§ Exercise material
-- ==== Sys2Proof/Machine/HostInsn.lean ====
section
/-! DEFINITION. The host's events and commands (chapter 12). A command is named by its function, pair and tag. -/

namespace Sys2Proof.Machine

/-! ### Queue pairs (R387–R390, R397) -/

/-- QP_CTAIL_WRITE (R382, R387, R390): commands up to the tail become visible; `tee` is the request's T bit. -/
def execQpCtailWrite (f : Fin 50) (q : Fin 8) (v : W32) (tee : Bool) (s : State) : Result :=
  let p := fnPlace f.val
  let n := 2 ^ s.rd p (qpCsz q.val)
  let s1 := s.wr p (qpCtail q.val) (fld v 11 0)
  .next (if s.unserved f.val tee then s
    else if s.rd p (qpEn q.val) = 0 then s1
    else s1.updFn f.val (fun x => { x with visible := x.visible.put 0 q.val ((fld v 11 0 % n + n - s.rd p (qpChead q.val) % n) % n) }))

/-- QP_SHEAD_WRITE (R382, R387, R388). -/
def execQpSheadWrite (f : Fin 50) (q : Fin 8) (v : W32) (tee : Bool) (s : State) : Result :=
  let s1 := s.wr (fnPlace f.val) (qpShead q.val) (fld v 12 0)
  .next (if s.unserved f.val tee then s
    else if s1.statusRoom f.val q.val then s1.wr (fnPlace f.val) (qpStallSts q.val) 0 else s1)

/-- The configuration of a pair can be enabled (R387, R389). -/
def State.qpOk (s : State) (f q : Nat) : Bool :=
  let p := fnPlace f
  let c := s.rd p (qpCsz q)
  let z := s.rd p (qpSsz q)
  decide (4 ≤ c ∧ c ≤ 12 ∧ c + 1 ≤ z ∧ z ≤ 13) && decide (s.rd p (qpCbLo q) % 4096 = 0) && decide (s.rd p (qpSbLo q) % 4096 = 0)

/-- QP_ENABLE (R382, R389). -/
def execQpEnable (f : Fin 50) (q : Fin 8) (tee : Bool) (s : State) : Result :=
  let p := fnPlace f.val
  .next (if s.unserved f.val tee then s
    else if s.rd p (qpEn q.val) = 1 then s
    else if !s.qpOk f.val q.val then s.wr p (qpCfgErr q.val) 1
    else ((((((s.wr p (qpEn q.val) 1).wr p (qpRun q.val) 1).wr p (qpChead q.val) 0).wr p (qpCtail q.val) 0).wr p (qpShead q.val) 0).wr p
      (qpStallSts q.val) 0).updFn f.val (fun x => { x with
        visible := x.visible.put 0 q.val 0, stTail := x.stTail.put 0 q.val 0, coal := x.coal.put 0 q.val 0
        dmaStop := x.dmaStop.put false q.val false }))

/-- A pair disabled (R389): nothing more is fetched, and the replies of its commands are lost. -/
def State.qpDisable (s : State) (f q : Nat) : State :=
  ((s.wr (fnPlace f) (qpEn q) 0).updFn f (fun x => { x with visible := x.visible.put 0 q 0 })).updHub (fun h => { h with
    cmds := h.cmds.map (fun c => if c.fn = f ∧ c.qp = q then { c with mute := true } else c) })

/-- QP_DISABLE (R382, R389). -/
def execQpDisable (f : Fin 50) (q : Fin 8) (tee : Bool) (s : State) : Result :=
  .next (if s.unserved f.val tee then s else s.qpDisable f.val q.val)

/-- QP_RUN_CLEAR (R382, R389). -/
def execQpRunClear (f : Fin 50) (q : Fin 8) (tee : Bool) (s : State) : Result :=
  .next (if s.unserved f.val tee then s
    else if s.rd (fnPlace f.val) (qpEn q.val) = 0 then s.wr (fnPlace f.val) (qpRun q.val) 0 else s)

/-- COMMAND_FETCHED (R388, R390, R391, R397): the next visible entry `e` comes in; `ok` tells that the ring read succeeded. -/
def execCommandFetched (f : Fin 50) (q : Fin 8) (ok : Bool) (e : BitVec 512) (s : State) : Result :=
  .next (if !s.mayFetch f.val q.val then s
    else if !s.statusRoom f.val q.val then s.wr (fnPlace f.val) (qpStallSts q.val) 1
    else if !ok then (s.wr (fnPlace f.val) (qpDmaErr q.val) 1).updFn f.val (fun x => { x with dmaStop := x.dmaStop.put false q.val true })
    else s.takeCmd f.val q.val e)

/-- IRQ_COALESCE_TIMEOUT (R389): QP_COAL_US has passed since a reply without an interrupt. -/
def execIrqCoalesceTimeout (f : Fin 50) (q : Fin 8) (s : State) : Result :=
  let p := fnPlace f.val
  .next (if s.rd p (qpCoalUs q.val) = 0 ∨ (s.fn f.val).coal.get 0 q.val = 0 then s
    else (s.updFn f.val (fun x => { x with coal := x.coal.put 0 q.val 0 })).msix f.val (s.rd p (qpVec q.val)))

/-! ### Commands of the port (R393) -/

/-- A stack of partition `p` is in self-refresh for its temperature (R566). -/
def State.partHot (s : State) (p : Nat) : Bool := (s.partSecs p).any (fun k => (s.stack k).tooHot)

/-- The partition is READY or HALTED. -/
def State.atHalt (s : State) (p : Nat) : Bool := match (s.part p).sch.state with | .ready | .halted => true | _ => false

/-- The images of a twin pair are one (R343). -/
def State.pairAlike (s : State) (p : Nat) : Bool :=
  match s.pair p with
  | [a, b] => (match (s.part a).img, (s.part b).img with
    | some x, some y => x.digest == y.digest
    | _, _ => false)
  | _ => true

/-- RUN_STEP on a partition (R320, R330, R336, R337, R343, R393, R566, R568, R569); one whose stack has lost a channel needs an image
accepted against its holes first (R270, R374). -/
def State.runStep (s : State) (c : HostCmd) : State :=
  let x := s.part c.part
  let n := cmdB c.cmd 8 12
  let go := (s.beginHw c id).updPart c.part (fun y => { y with wbs := { y.wbs with steps := if n = 0 then none else some n } })
  match s.partBar c with
  | some code => s.endCmd c code []
  | none =>
    if s.hrd thmFlowStop = 1 ∨ (s.atHalt c.part && (x.holed || !s.pairAlike c.part)) then s.endCmd c scBadState []
    else match x.sch.state with
    | .running | .replaying | .rollback => s.endCmd c scRunActive []
    | .ready => go.updPart c.part (fun y => { y with sch := { y.sch with state := .running, why := 0 }, wbs := { y.wbs with started := true } })
    | .halted =>
      if x.sch.why ≠ 1 ∨ s.partHot c.part then s.endCmd c scBadState []
      else
        let r := go.updPart c.part (fun y => { y with sch := { y.sch with why := 0 } })
        if x.wbs.withheld then r.updPart c.part (fun y => { y with
            sch := { y.sch with state := .running }, wbs := { y.wbs with withheld := false, resumeAt := s.tb } }) |>.openScheduled c.part
        else if x.wbs.forced then ((r.setSch c.part .rollback).restore c.part false).railsReport c.part true
        else r.setSch c.part .rollback
    | _ => s.endCmd c scBadState []

/-- RUN_STEP (R393). -/
def execRunStep (f : Fin 50) (q : Fin 8) (tag : W16) (s : State) : Result :=
  .next (match s.turn f.val q.val tag 1 with | none => s | some c => s.runStep c)

/-- DOORBELL (R393). -/
def execDoorbell (f : Fin 50) (q : Fin 8) (tag : W16) (s : State) : Result :=
  .next (match s.turn f.val q.val tag 2 with
    | none => s
    | some c =>
      match s.partBar c with
      | some code => s.endCmd c code []
      | none =>
        if c.len = 0 ∨ (if c.vf1 then 16 else 32) < c.len then s.endCmd c scBadParam []
        else
          let d := bytesLE 32 (cmdB c.cmd 24 56)
          (s.beginHw c (fun y => { y with data := d })).moveNext { c with begun := true, data := d })

/-- A wait that QUERY_COUNTER arms (R88, R393). -/
def State.armWait (s : State) (c : HostCmd) : State :=
  let p := c.part
  let cell := BitVec.ofNat 16 (cmdB c.cmd 8 10)
  let l := s.members p cell
  let k := cmdB c.cmd 10 11
  let us := cmdB c.cmd 24 28
  let top := if l.any (fun t => match t with | .tile _ => true | _ => false) then 32 else 64
  if l = [] ∨ !s.sourceOk p 0 cell ∨ top ≤ k ∨ us = 0 ∨ 1000000 < us then s.endCmd c scBadParam []
  else
    let w : HostWait := { fn := c.fn, qp := c.qp, tag := c.tag, ch := s.barrierCh p l, members := l, cnt := k, v := cmdB c.cmd 16 22, arrived := [] }
    let s1 := (s.beginHw c (fun y => { y with due := s.now + 1000 * us })).updPart p (fun x => { x with waits := x.waits ++ [w] })
    s1.hostWaits p

/-- QUERY_COUNTER (R88, R393). -/
def execQueryCounter (f : Fin 50) (q : Fin 8) (tag : W16) (s : State) : Result :=
  .next (match s.turn f.val q.val tag 3 with
    | none => s
    | some c =>
      match s.partBar c with
      | some code => s.endCmd c code []
      | none =>
        if bit c.cmd 88 then s.armWait c
        else match s.hostCell c.part (BitVec.ofNat 16 (cmdB c.cmd 8 10)) with
        | none => s.endCmd c scBadParam []
        | some t =>
          let k := cmdB c.cmd 10 11
          if (memShape t).2.1 ≤ k then s.endCmd c scBadParam []
          else
            let v := (s.unit t).ccnt k
            s.endCmd c scOk (bytesLE 6 v.val.toNat ++ bytesLE 1 (b2n v.err + 2 * b2n v.sat)))

/-- QUERY_COUNTER_TIMEOUT (R393): a wait whose members have all reached the value ends OK instead. -/
def execQueryCounterTimeout (f : Fin 50) (q : Fin 8) (tag : W16) (s : State) : Result :=
  .next (match s.begunCmd f.val q.val tag with
    | none => s
    | some c =>
      if c.opc ≠ 3 then s
      else
        let s1 := (s.till c.due).hostWaits c.part
        if (s1.begunCmd f.val q.val tag).isNone then s1
        else (s1.updPart c.part (fun x => { x with
          waits := x.waits.filter (fun w => !(w.fn == c.fn && w.qp == c.qp && w.tag == c.tag)) })).endCmd c scTimeout [])

/-! ### Commands of hub firmware (R393) -/

/-- A firmware command whose turn it is runs; `needPart` tells that it acts on a formed partition. -/
def State.fwRun (s : State) (f q : Nat) (tag : W16) (opc : Nat) (needPart : Bool) (act : HostCmd → State) : State :=
  match s.turn f q tag opc with
  | none => s
  | some c =>
    match (if needPart then s.partBar c else if c.slotOk then none else some scBadParam) with
    | some code => s.endCmd c code []
    | none => act c

/-- HOST_NOP (R393). -/
def execHostNop (f : Fin 50) (q : Fin 8) (tag : W16) (s : State) : Result :=
  .next (s.fwRun f.val q.val tag 0x0F false (fun c => s.endCmd c scOk []))

/-- A load that failed a check: SCH_LOAD_ERR, and LOAD_FAIL with the same (R351, R393). -/
def State.loadFail (s : State) (c : HostCmd) (e : LoadErr) : State :=
  (s.updPart c.part (fun x => { x with sch := { x.sch with
    loadCode := BitVec.ofNat 8 e.1, loadSect := BitVec.ofNat 12 e.2.1, loadRec := BitVec.ofNat 32 e.2.2 } })).endCmd c scLoadFail
    (bytesLE 1 e.1 ++ bytesLE 2 e.2.1 ++ [0] ++ bytesLE 4 e.2.2)

/-- LOAD_IMAGE (R346–R351, R393, R397): `img` is the file as read from host memory, none where the access failed; `room` tells
that hub staging holds it. -/
def execLoadImage (f : Fin 50) (q : Fin 8) (tag : W16) (room : Bool) (img : Option (List Byte)) (s : State) : Result :=
  .next (s.fwRun f.val q.val tag 0x10 true (fun c =>
    if !s.atRest c.part then s.endCmd c scBadState []
    else if !room then s.endCmd c scNoResource []
    else if !(s.fn f.val).busMaster then s.endCmd c scDmaFault []
    else match img with
    | none => s.endCmd c scDmaFault []
    | some b =>
      match s.placeImage c.part b with
      | .error e => s.loadFail c e
      | .ok (z, zs) =>
        match s.loadFault c.part z zs with
        | some e => s.loadFail c e
        | none => (s.loadImage c.part z).endCmd c scOk []))

/-- HALT (R337, R393). -/
def execHalt (f : Fin 50) (q : Fin 8) (tag : W16) (s : State) : Result :=
  .next (s.fwRun f.val q.val tag 0x11 true (fun c =>
    match (s.part c.part).sch.state with
    | .halted | .done => s.endCmd c scOk (bytesLE 4 (s.part c.part).sch.committed.toNat)
    | .running | .replaying | .rollback => (s.begin c id).haltRequest c.part 1
    | _ => s.endCmd c scBadState []))

/-- RESET_PARTITION (R396). -/
def execResetPartition (f : Fin 50) (q : Fin 8) (tag : W16) (s : State) : Result :=
  .next (s.fwRun f.val q.val tag 0x12 true (fun c => (s.resetPart c.part (fun d => d.is c.fn c.qp c.tag)).endCmd c scOk []))

/-- The longest DMA. -/
def dmaMax : Nat := 16777216

/-- DMA_WRITE (R393, R397): `bs` are the bytes read from host memory, none where the access failed. -/
def execDmaWrite (f : Fin 50) (q : Fin 8) (tag : W16) (bs : Option (List Byte)) (s : State) : Result :=
  let long := match s.turn f.val q.val tag 0x13, bs with
    | some c, some b => decide (c.len ≤ dmaMax) && decide (b.length ≠ c.len)
    | _, _ => false
  if long then .fault .illFormed
  else .next (s.fwRun f.val q.val tag 0x13 true (fun c =>
    if dmaMax < c.len then s.endCmd c scBadParam []
    else if !(s.fn f.val).busMaster then s.endCmd c scDmaFault (bytesLE 4 0)
    else match bs with
    | none => s.endCmd c scDmaFault (bytesLE 4 0)
    | some b => (s.begin c (fun y => { y with data := b })).moveNext { c with begun := true, data := b }))

/-- DMA_READ (R393, R397). -/
def execDmaRead (f : Fin 50) (q : Fin 8) (tag : W16) (s : State) : Result :=
  .next (s.fwRun f.val q.val tag 0x14 true (fun c =>
    if dmaMax < c.len then s.endCmd c scBadParam []
    else if !(s.fn f.val).busMaster then s.endCmd c scDmaFault (bytesLE 4 0)
    else (s.begin c id).moveNext { c with begun := true }))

§ Task objective
Where does the word "HostCmd" appear in the records? Copy every line that holds it.

§ Answer to this task
def State.runStep (s : State) (c : HostCmd) : State :=
def State.armWait (s : State) (c : HostCmd) : State :=
def State.fwRun (s : State) (f q : Nat) (tag : W16) (opc : Nat) (needPart : Bool) (act : HostCmd → State) : State :=
def State.loadFail (s : State) (c : HostCmd) (e : LoadErr) : State :=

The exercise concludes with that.